_WORK ITEM:_
Find the line with "structure KkState where" in the records below. Copy it and every line after it, up to and including the line with "let src (u : KkPlane)".

Data extracted from a collection:
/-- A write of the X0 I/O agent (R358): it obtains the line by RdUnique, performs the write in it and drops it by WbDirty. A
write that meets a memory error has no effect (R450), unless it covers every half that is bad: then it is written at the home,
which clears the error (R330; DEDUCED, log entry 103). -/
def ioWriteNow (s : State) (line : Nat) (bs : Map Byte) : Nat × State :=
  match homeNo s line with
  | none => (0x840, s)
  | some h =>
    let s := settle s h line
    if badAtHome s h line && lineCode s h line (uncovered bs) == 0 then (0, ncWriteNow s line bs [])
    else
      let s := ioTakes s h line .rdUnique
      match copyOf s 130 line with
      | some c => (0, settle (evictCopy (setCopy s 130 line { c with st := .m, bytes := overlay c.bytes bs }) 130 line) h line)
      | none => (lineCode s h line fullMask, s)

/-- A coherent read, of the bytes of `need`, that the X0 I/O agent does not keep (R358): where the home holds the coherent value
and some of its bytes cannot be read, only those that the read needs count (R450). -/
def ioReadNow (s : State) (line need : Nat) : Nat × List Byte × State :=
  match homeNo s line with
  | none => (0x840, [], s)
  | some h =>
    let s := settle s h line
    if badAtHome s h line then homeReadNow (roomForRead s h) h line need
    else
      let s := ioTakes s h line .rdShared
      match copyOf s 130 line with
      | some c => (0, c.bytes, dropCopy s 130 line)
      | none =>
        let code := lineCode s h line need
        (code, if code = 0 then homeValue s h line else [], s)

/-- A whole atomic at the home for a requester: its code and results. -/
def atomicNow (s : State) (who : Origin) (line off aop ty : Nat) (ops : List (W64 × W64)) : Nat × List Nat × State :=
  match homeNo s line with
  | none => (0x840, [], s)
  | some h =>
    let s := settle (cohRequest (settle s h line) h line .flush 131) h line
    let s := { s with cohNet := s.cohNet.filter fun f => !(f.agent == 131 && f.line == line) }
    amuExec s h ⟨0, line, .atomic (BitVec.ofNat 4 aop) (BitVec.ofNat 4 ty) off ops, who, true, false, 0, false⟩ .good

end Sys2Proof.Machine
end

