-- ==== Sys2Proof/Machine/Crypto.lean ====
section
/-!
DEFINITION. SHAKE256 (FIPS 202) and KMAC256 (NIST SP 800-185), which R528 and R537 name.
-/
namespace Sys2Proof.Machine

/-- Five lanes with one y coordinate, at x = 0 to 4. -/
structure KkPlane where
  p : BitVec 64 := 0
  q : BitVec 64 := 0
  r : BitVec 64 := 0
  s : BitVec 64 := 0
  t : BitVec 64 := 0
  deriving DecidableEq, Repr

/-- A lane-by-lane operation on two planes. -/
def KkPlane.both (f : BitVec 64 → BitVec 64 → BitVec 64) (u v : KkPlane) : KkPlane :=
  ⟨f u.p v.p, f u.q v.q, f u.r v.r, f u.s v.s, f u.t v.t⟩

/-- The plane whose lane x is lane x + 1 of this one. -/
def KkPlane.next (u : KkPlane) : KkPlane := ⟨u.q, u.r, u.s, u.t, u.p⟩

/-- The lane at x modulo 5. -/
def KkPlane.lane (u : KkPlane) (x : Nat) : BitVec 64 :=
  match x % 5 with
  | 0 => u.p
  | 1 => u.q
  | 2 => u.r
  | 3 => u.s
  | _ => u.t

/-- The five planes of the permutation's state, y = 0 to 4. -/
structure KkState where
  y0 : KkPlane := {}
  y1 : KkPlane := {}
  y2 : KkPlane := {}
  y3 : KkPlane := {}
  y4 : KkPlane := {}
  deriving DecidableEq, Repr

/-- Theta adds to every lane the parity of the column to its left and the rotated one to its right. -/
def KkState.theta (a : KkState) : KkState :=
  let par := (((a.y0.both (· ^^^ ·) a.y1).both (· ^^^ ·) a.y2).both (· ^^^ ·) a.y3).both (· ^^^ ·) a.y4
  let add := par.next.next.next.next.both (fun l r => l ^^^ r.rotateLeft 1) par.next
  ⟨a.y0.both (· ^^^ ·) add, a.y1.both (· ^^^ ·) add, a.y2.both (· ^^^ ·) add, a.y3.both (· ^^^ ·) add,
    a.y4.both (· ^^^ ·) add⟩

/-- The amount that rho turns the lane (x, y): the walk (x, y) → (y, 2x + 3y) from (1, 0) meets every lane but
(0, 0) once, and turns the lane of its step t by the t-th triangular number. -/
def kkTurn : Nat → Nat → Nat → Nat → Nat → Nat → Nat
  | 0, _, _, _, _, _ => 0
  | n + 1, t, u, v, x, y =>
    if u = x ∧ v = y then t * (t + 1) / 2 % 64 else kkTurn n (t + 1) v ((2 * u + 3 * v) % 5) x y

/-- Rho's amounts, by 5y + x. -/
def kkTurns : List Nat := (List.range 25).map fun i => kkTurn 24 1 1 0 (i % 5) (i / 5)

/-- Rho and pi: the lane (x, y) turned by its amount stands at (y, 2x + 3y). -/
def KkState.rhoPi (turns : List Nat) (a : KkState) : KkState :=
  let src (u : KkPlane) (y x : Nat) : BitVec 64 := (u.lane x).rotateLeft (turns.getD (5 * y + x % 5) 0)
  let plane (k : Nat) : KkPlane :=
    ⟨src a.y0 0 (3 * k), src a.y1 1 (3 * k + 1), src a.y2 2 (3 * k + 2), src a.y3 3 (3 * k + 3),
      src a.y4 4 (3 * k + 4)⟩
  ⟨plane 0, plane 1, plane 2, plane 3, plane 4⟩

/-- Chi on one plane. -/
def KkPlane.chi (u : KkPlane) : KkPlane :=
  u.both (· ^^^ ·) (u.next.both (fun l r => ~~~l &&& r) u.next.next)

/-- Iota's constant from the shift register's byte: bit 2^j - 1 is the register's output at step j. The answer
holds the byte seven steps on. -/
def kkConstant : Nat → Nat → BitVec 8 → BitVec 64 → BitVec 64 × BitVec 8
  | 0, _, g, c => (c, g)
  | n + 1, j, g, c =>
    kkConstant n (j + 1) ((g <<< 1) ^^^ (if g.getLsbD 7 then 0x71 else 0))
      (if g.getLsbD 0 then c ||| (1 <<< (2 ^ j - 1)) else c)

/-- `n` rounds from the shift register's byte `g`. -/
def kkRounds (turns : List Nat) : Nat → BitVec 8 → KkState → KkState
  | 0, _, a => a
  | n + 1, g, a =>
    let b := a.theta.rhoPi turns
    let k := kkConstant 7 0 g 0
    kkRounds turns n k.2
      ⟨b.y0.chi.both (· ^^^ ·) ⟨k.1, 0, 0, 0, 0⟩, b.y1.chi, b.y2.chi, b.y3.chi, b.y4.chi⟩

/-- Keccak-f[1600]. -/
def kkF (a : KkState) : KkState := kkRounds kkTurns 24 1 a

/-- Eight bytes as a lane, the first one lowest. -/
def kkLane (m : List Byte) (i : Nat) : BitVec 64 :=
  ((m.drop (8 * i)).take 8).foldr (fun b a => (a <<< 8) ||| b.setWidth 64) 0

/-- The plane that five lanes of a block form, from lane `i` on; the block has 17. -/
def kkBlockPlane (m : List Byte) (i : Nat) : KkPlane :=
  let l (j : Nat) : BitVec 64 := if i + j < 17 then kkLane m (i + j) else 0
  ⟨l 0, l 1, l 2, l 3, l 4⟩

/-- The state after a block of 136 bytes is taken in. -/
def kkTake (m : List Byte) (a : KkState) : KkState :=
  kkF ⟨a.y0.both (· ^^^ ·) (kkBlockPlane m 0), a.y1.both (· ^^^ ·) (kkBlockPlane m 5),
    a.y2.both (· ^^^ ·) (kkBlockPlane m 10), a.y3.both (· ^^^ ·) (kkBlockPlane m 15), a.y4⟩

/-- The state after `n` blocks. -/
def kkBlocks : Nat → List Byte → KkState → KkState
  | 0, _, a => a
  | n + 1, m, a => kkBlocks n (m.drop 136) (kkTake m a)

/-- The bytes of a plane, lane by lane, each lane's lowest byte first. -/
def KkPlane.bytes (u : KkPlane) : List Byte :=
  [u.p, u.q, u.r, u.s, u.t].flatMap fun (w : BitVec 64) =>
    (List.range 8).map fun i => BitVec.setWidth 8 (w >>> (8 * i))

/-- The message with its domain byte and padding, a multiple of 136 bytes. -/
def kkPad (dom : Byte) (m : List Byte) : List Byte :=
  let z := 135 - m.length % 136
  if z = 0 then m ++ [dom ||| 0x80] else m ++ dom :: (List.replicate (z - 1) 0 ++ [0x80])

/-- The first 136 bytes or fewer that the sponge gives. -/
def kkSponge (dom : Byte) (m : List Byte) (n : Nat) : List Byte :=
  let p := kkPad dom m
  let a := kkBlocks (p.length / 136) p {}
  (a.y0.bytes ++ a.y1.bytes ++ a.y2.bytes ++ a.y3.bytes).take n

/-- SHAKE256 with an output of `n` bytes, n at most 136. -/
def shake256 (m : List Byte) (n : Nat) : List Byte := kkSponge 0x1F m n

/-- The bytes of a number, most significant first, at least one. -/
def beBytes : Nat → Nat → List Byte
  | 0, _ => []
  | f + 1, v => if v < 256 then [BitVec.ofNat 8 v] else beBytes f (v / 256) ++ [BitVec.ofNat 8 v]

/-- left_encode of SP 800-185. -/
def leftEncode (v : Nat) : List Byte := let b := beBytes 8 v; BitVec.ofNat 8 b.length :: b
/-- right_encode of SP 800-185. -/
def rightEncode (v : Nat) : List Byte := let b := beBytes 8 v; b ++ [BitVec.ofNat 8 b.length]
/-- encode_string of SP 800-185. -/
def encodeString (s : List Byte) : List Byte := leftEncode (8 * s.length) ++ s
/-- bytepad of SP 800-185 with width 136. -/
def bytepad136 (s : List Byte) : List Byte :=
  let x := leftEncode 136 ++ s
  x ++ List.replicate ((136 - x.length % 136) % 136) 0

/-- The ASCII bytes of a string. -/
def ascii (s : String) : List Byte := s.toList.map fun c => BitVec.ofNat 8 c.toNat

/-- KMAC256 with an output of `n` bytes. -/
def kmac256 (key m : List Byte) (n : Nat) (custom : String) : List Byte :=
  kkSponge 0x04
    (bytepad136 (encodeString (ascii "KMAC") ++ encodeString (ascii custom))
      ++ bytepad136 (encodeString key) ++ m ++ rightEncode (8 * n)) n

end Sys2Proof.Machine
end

_EXERCISE SOLUTION:_
structure KkState where
  y0 : KkPlane := {}
  y1 : KkPlane := {}
  y2 : KkPlane := {}
  y3 : KkPlane := {}
  y4 : KkPlane := {}
  deriving DecidableEq, Repr

/-- Theta adds to every lane the parity of the column to its left and the rotated one to its right. -/
def KkState.theta (a : KkState) : KkState :=
  let par := (((a.y0.both (· ^^^ ·) a.y1).both (· ^^^ ·) a.y2).both (· ^^^ ·) a.y3).both (· ^^^ ·) a.y4
  let add := par.next.next.next.next.both (fun l r => l ^^^ r.rotateLeft 1) par.next
  ⟨a.y0.both (· ^^^ ·) add, a.y1.both (· ^^^ ·) add, a.y2.both (· ^^^ ·) add, a.y3.both (· ^^^ ·) add,
    a.y4.both (· ^^^ ·) add⟩

/-- The amount that rho turns the lane (x, y): the walk (x, y) → (y, 2x + 3y) from (1, 0) meets every lane but
(0, 0) once, and turns the lane of its step t by the t-th triangular number. -/
def kkTurn : Nat → Nat → Nat → Nat → Nat → Nat → Nat
  | 0, _, _, _, _, _ => 0
  | n + 1, t, u, v, x, y =>
    if u = x ∧ v = y then t * (t + 1) / 2 % 64 else kkTurn n (t + 1) v ((2 * u + 3 * v) % 5) x y

/-- Rho's amounts, by 5y + x. -/
def kkTurns : List Nat := (List.range 25).map fun i => kkTurn 24 1 1 0 (i % 5) (i / 5)

/-- Rho and pi: the lane (x, y) turned by its amount stands at (y, 2x + 3y). -/
def KkState.rhoPi (turns : List Nat) (a : KkState) : KkState :=
  let src (u : KkPlane) (y x : Nat) : BitVec 64 := (u.lane x).rotateLeft (turns.getD (5 * y + x % 5) 0)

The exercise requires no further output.